- **EXERCISE MATERIAL**:
=== Section Start ===
-- ==== Sys2Proof/Tests/Slice0.lean ====
section
/-! SUPPORT. Tests of the model against figures the manual gives, the ill-formed terms that `Instr.wf` refuses, and a
witness for the hypotheses of each statement of `Obligations`. -/

namespace Sys2Proof.Tests
open Sys2Proof Sys2Proof.Machine

-- one theorem after another: as many threads as there are tests do not fit in the memory a check may use
set_option Elab.async false

/-! ### Ill-formed terms (R178, R179) -/

theorem test_wf_orders : (Instr.readResult .a 0 1 (List.replicate 255 1)).wf = false := by decide +kernel
theorem test_wf_item : (Instr.writeEntry .a 0 5 0 [1, 2, 3]).wf = false := by decide
theorem test_wf_item_kind : (Instr.writeEntry .a 0 7 0 []).wf = false := by decide
theorem test_wf_samples : (Instr.loadPattern .m 0 1 0 (List.replicate 127 0)).wf = false := by decide +kernel
theorem test_wf_direction : (Instr.engineServiceIn .a 0 1 0).wf = false := by decide
theorem test_wf_payload : (Instr.unknownCommand .a 0 0x99 (List.replicate 256 0)).wf = false := by decide +kernel
theorem test_wf_control : (Instr.unknownCommand .a 0 0xF0 []).wf = false := by decide
theorem test_wf_known : (Instr.unknownCommand .a 0 0x33 []).wf = false := by decide
theorem test_wf_long_control : (Instr.unknownCommand .a 0 0xF1 [0]).wf = true := by decide

/-! ### Frames, byte for byte from 11.2 -/

theorem test_frame_read_stats : parse ⟨0x02, 9, [0, 16, 1]⟩ = some (.readStats 0 16 1) := by decide
theorem test_frame_accept_plan : parse ⟨0x24, 9, [0x34, 0x12]⟩ = some (.acceptPlan 0x1234) := by decide
theorem test_frame_test_grant : parse ⟨0x40, 9, [2, 0x84, 0x03]⟩ = some (.testGrant 2 900) := by decide
theorem test_frame_write_entry : parse ⟨0x21, 9, [5, 0, 16, 1]⟩ = some (.writeEntry 5 0 [16, 1]) := by decide
theorem test_frame_load_pattern :
    parse ⟨0x42, 9, [1, 112, 0x78, 0x05, 0xFF, 0xFF]⟩ = some (.loadPattern 1 112 [1400, 0xFFFF]) := by decide
theorem test_frame_load_pattern_odd : parse ⟨0x42, 9, [1, 112, 0x78]⟩ = none := by decide
theorem test_frame_engine_service : parse ⟨0x34, 9, [2, 1]⟩ = some (.engineService 2 1) := by decide
theorem test_frame_code_unknown : parse ⟨0x07, 9, []⟩ = none := by decide
/-- A frame is its header of code, tag and length with that many bytes of payload (R178). -/
theorem test_frame_bytes :
    ((Command.clearLatch 5).frame 9).bytes = [0x30, 9, 1, 5] ∧
    frameOfBytes [0x30, 9, 1, 5] = some ⟨0x30, 9, [5]⟩ ∧ frameOfBytes [0x30, 9, 2, 5] = none ∧
    frameOfBytes [0x30, 9] = none ∧ frameOfBytes [0x05, 9, 0] = some ⟨0x05, 9, []⟩ := by decide

theorem test_frame_length_wrong : parse ⟨0x30, 9, []⟩ = none := by decide

/-- The check entry of 11.3 with its flags and the clamps of R134: order 0 and persistence 0 become 1. -/
theorem test_check_item :
    checkItem [0x0F, 2, 1, 5, 0, 16, 0x90, 0x01, 0x58, 0x02, 0, 4, 2, 0xAA] =
      some ({ enabled := true, cls := .trip, term := .t2, channel := 0, quantity := .level, order := 1, second := 15,
              low := 400, high := 600, sense := .inside, persistence := 1, release := 4, tallyLimit := 2,
              observeQuiet := true }, 2) := by decide

/-- The same item as READ ENTRY sends it back: clamped, and its unused bits and byte 0 (R134, R148, 11.3). -/
theorem test_check_item_read_back :
    (readItem 1 3 [0xFF, 2, 1, 5, 0, 16, 0x90, 0x01, 0x58, 0x02, 0, 4, 2, 0xAA]).map (fun x => (x.1.bytes, x.2)) =
      some ([0x0F, 2, 1, 5, 1, 16, 0x90, 0x01, 0x58, 0x02, 1, 4, 2, 0], 2) := by decide

/-- A notice as it crosses the link (11.5): the PERMIT notice of cycle 4110. -/
theorem test_permit_notice_bytes :
    Notice.bytes ⟨1234567, .permit 1 4110 false true ⟨false, false, false, false, false, false⟩⟩ =
      [2, 1, 2, 0, 1, 0, 0x87, 0xD6, 0x12, 0x00, 0x0E, 0x10, 0x00, 0x00, 0, 0] := by decide

/-- The subject, states, cycle and detail of the SYNC notice of 11.5. -/
theorem test_sync_notice_bytes :
    (Notice.bytes ⟨0, .sync .r1 5004 .holding .locked (frequency 200000)⟩).drop 2 =
      [1, 2, 1, 0, 0, 0, 0, 0, 0x8C, 0x13, 0, 0, 0x88, 0x13] := by decide

/-! ### Figures -/

/-- The floors of R37. -/
theorem test_mean_floor : mean [-129] = -2 ∧ mean [-1] = -1 ∧ mean [127] = 0 ∧
    mean (List.replicate 128 (-32768)) = -32768 := by decide +kernel

/-- The order-32 frame: D = 1000, Rl = 282, L_32 = 400 and every other level 0. -/
def order32 : List Int := (List.range 128).map (fun k => [1400, 1000, 600, 1000].getD (k % 4) 0)

theorem test_order32 : mean order32 = 1000 ∧ ripple order32 = 282 ∧ level 32 order32 = 400 ∧ level 31 order32 = 0 ∧
    level 1 order32 = 0 ∧ level 63 order32 = 0 := by decide +kernel

def figuresOf (mean ripple : Half) (levels : List (Nat × Half)) : Figures :=
  { mean := mean, ripple := ripple
    levels := Vector.ofFn (fun i : OrderIx => ((levels.find? (fun p => p.1 == i.val + 1)).map Prod.snd).getD 0)
    saturated := false }

/-- The derived quantities of the order-32 frame (R46, R47, R48). -/
theorem test_derived_order32 :
    rippleFactor 100 (figuresOf 1000 282 [(32, 400)]) = some 282 ∧
    distortion 0 (figuresOf 1000 282 [(32, 400)]) = none ∧
    rippleFactor 0 (figuresOf 3 282 [(32, 400)]) = some 65535 ∧
    rippleFactor 100 (figuresOf 3 282 [(32, 400)]) = none := by decide +kernel

/-- The line current of chapter 3: T = 187 and W = 117. -/
def lineCurrent : Figures := figuresOf 0 0 [(1, 2000), (5, 300), (7, 200), (11, 100)]

theorem test_line_current :
    distortion 500 lineCurrent = some 187 ∧ distortion 2001 lineCurrent = none ∧
    weightedInterference (Vector.ofFn (fun i : OrderIx =>
      if i.val = 4 then 512 else if i.val = 6 then 1024 else if i.val = 10 then 4096 else 0)) lineCurrent = 117 := by
  decide +kernel

theorem test_spread : spread (figuresOf 12450 0 []) (figuresOf 11030 0 []) = 1420 ∧
    spread (figuresOf (-200) 0 []) (figuresOf 150 0 []) = 350 := by decide +kernel

/-- Strobes and deadlines at 50 Hz, and the cap (R5, R9). -/
theorem test_strobes : strobeTick 0 200000 1 = 1562 ∧ strobeTick 0 200000 127 = 198437 ∧
    deadlineOf 0 200000 = 212500 ∧ deadlineOf 0 214000 = 225000 := by decide

theorem test_frequency : frequency 200000 = 5000 ∧ frequency 225000 = 4444 ∧ frequency 150000 = 6666 ∧
    frequency 208330 = 4800 := by decide

/-- The classes of edges at the ends of the window (R2). -/
theorem test_classes : classify (some 0) 149999 = .spurious ∧ classify (some 0) 150000 = .inWindow 150000 ∧
    classify (some 0) 225000 = .inWindow 225000 ∧ classify (some 0) 225001 = .late ∧ classify none 5 = .first := by
  decide

theorem test_quiet_loads : quietLoad 127 = 127 ∧ quietLoad 150 = 172 ∧ quietLoad 200 = 320 ∧ quietLoad 255 = 1008 := by
  decide

theorem test_generation_wraps : nextGeneration 65535 = 1 ∧ nextGeneration 0 = 1 := by decide

/-- Check 4 of chapter 6 at cycles 9008 to 9014: persistence 3, release 4, tally limit 2. -/
def check4 : CheckEntry :=
  { CheckEntry.default with
    enabled := true, cls := .trip, quantity := .level, order := 1, low := 0, high := 500, persistence := 3,
    release := 4, tallyLimit := 2 }

theorem test_check4_clears :
    (evaluateCheck check4 70 9010 { state := .falling, run := 3, tally := 1, last := none }) =
      { state := .clear, run := 0, tally := 1, last := some (70, 9010) } := by decide

theorem test_check4_latches :
    (evaluateCheck check4 690 9014 { state := .rising, run := 2, tally := 1, last := none }) =
      { state := .latched, run := 0, tally := 2, last := some (690, 9014) } := by decide

/-- The triplen error example of R137: three records in the order of the kinds. -/
theorem test_seal_errors :
    (({ Plan.default with checks := Plan.default.checks.set 3 { CheckEntry.default with
        enabled := true, quantity := .spread, second := 1, low := 9, high := 4 } } : Plan).checkErrors
      { Plan.default with guardLevel := 2 } 3).map (fun e => (e.kind, e.number)) =
      [(.bandInverted, 3), (.channelDisabled, 3), (.guardFrozen, 3)] := by decide +kernel

/-! ### Small states

`live` is the part after power-on reset with one plan active: channel 1 of group 1 is enabled, and check 0 is a TRIP check
of its mean. `locked` is `live` with reference 1 locked in its first cycle and group 1 in service. -/

def check0 : CheckEntry :=
  { CheckEntry.default with enabled := true, cls := .trip, high := 100, release := 2, tallyLimit := 2 }

def plan1 : Plan :=
  { Plan.default with
    checks := Plan.default.checks.set 0 check0
    channels := Plan.default.channels.set 0
      { enabled := true, group := 0, basePriority := 1, meanFloor := 0, fundFloor := 0 }
    groups := Plan.default.groups.set 0
      { ref := .r1, combine := .or, repermit := .manual, blind := .withdraw, quietCode := 5, evaluateHeld := true } }

def suspended0 : CheckStatus := { state := .suspended, run := 0, tally := 0, last := none }

def live : State :=
  { State.reset with
    planStore := { active := plan1, generation := 1, staging := .empty }
    checks := State.reset.checks.set 0 suspended0
    verdicts := State.reset.verdicts.set 0 { Verdict.reset false with term1 := .notAsserting } }

def lockedTracker : Tracker :=
  { Tracker.reset with
    mode := .locked, previousEdge := some 0, start := some 0, deadline := some 212500, nextStrobe := some 1, cycle := 1 }

def frame1 : Frame :=
  { channel := 0, ref := .r1, cycle := 1, epoch := 0, source := .live, samples := Vector.replicate 128 (some 50),
    heldFlag := false, clipped := false, priority := 0, joinOrder := 0, audit := false, engines := ⟨false, false⟩ }

def emptyFrame1 : Frame := { frame1 with samples := Vector.replicate 128 none }

def locked : State :=
  { live with
    trackers := live.trackers.set .r1 lockedTracker
    converters := live.converters.set 0 { armed := true, latched := .live, inFlight := [] }
    buffers := live.buffers.set 0 { Buffers.reset with fill := .filling emptyFrame1 }
    checks := live.checks.set 0 { suspended0 with state := .clear }
    verdicts := live.verdicts.set 0
      { Verdict.reset false with
        term1 := .notAsserting
        reasons := { unplanned := true, trip := false, restore := false, stop := false, blind := false, test := false } }
    inService := live.inService.set 0 true }

/-- A state with the tracker of reference 1 changed. -/
def withTracker (s : State) (f : Tracker → Tracker) : State := s.setTracker .r1 (f (s.trackers.get .r1))

/-- A state with the verdict of group 1 changed. -/
def withVerdict (s : State) (f : Verdict → Verdict) : State := { s with verdicts := s.verdicts.set 0 (f s.verdicts[0]) }

def withTest (s : State) (x : TestState) : State := { s with tests := s.tests.set 0 x }

def withStaging (s : State) (x : Staging) : State := s.setStaging x

/-- `locked` with an edge of reference 1 at instant `e` accepted at tick `now`. -/
def edgeAt (e now : Tick) (f : Tracker → Tracker) : State :=
  { withTracker locked (fun t => f { t with accepting := some e, nextSample := now + 10, nextStrobe := some 128 }) with
    now := now }

/-- `locked` with the frame of cycle 1 in the hand of E1, taken at tick 198477. -/
def inHand (f : Frame) (role : AuditRole) : State :=
  { locked with
    now := 198500
    buffers := locked.buffers.set 0 { Buffers.reset with held := some f }
    engines := ⟨{ EngineSlot.reset with hand := some ⟨f, role, 198477⟩ }, EngineSlot.reset⟩ }

/-- The state that an answer leads to. -/
def after : Host.Outcome State Fault Refusal → State
  | .next s => s
  | .fault _ => State.reset
  | .refused _ => State.reset

/-- The last reply posted on a link. -/
def lastReply (s : State) (l : Link) : Option Reply := (s.ports.get l).replies.getLast?

/-! ### One step of each row -/

theorem test_power_on_reset : (after (exec .powerOnReset { locked with stopInput := true })).planStore.generation = 0 ∧
    (after (exec .powerOnReset { locked with stopInput := true })).verdicts[0].reasons.stop = true := by decide +kernel

/-- R6 and R9: the lock of chapter 1, with T = 200,000 and the deadline 212,500 ticks after the edge. -/
def seekingEdge (e now : Tick) : State :=
  { withTracker live (fun t => { t with previousEdge := some 100000, accepting := some e, nextSample := now + 10 }) with
    now := now }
=== Section End ===
- **REQUIRED WORK**: Everything above from the line containing "def emptyFrame1 : Frame" through the line containing "def withVerdict (s" must be copied exactly. Nothing outside that range belongs in the answer.

- **WRITTEN SOLUTION**:
def emptyFrame1 : Frame := { frame1 with samples := Vector.replicate 128 none }

def locked : State :=
  { live with
    trackers := live.trackers.set .r1 lockedTracker
    converters := live.converters.set 0 { armed := true, latched := .live, inFlight := [] }
    buffers := live.buffers.set 0 { Buffers.reset with fill := .filling emptyFrame1 }
    checks := live.checks.set 0 { suspended0 with state := .clear }
    verdicts := live.verdicts.set 0
      { Verdict.reset false with
        term1 := .notAsserting
        reasons := { unplanned := true, trip := false, restore := false, stop := false, blind := false, test := false } }
    inService := live.inService.set 0 true }

/-- A state with the tracker of reference 1 changed. -/
def withTracker (s : State) (f : Tracker → Tracker) : State := s.setTracker .r1 (f (s.trackers.get .r1))

/-- A state with the verdict of group 1 changed. -/
def withVerdict (s : State) (f : Verdict → Verdict) : State := { s with verdicts := s.verdicts.set 0 (f s.verdicts[0]) }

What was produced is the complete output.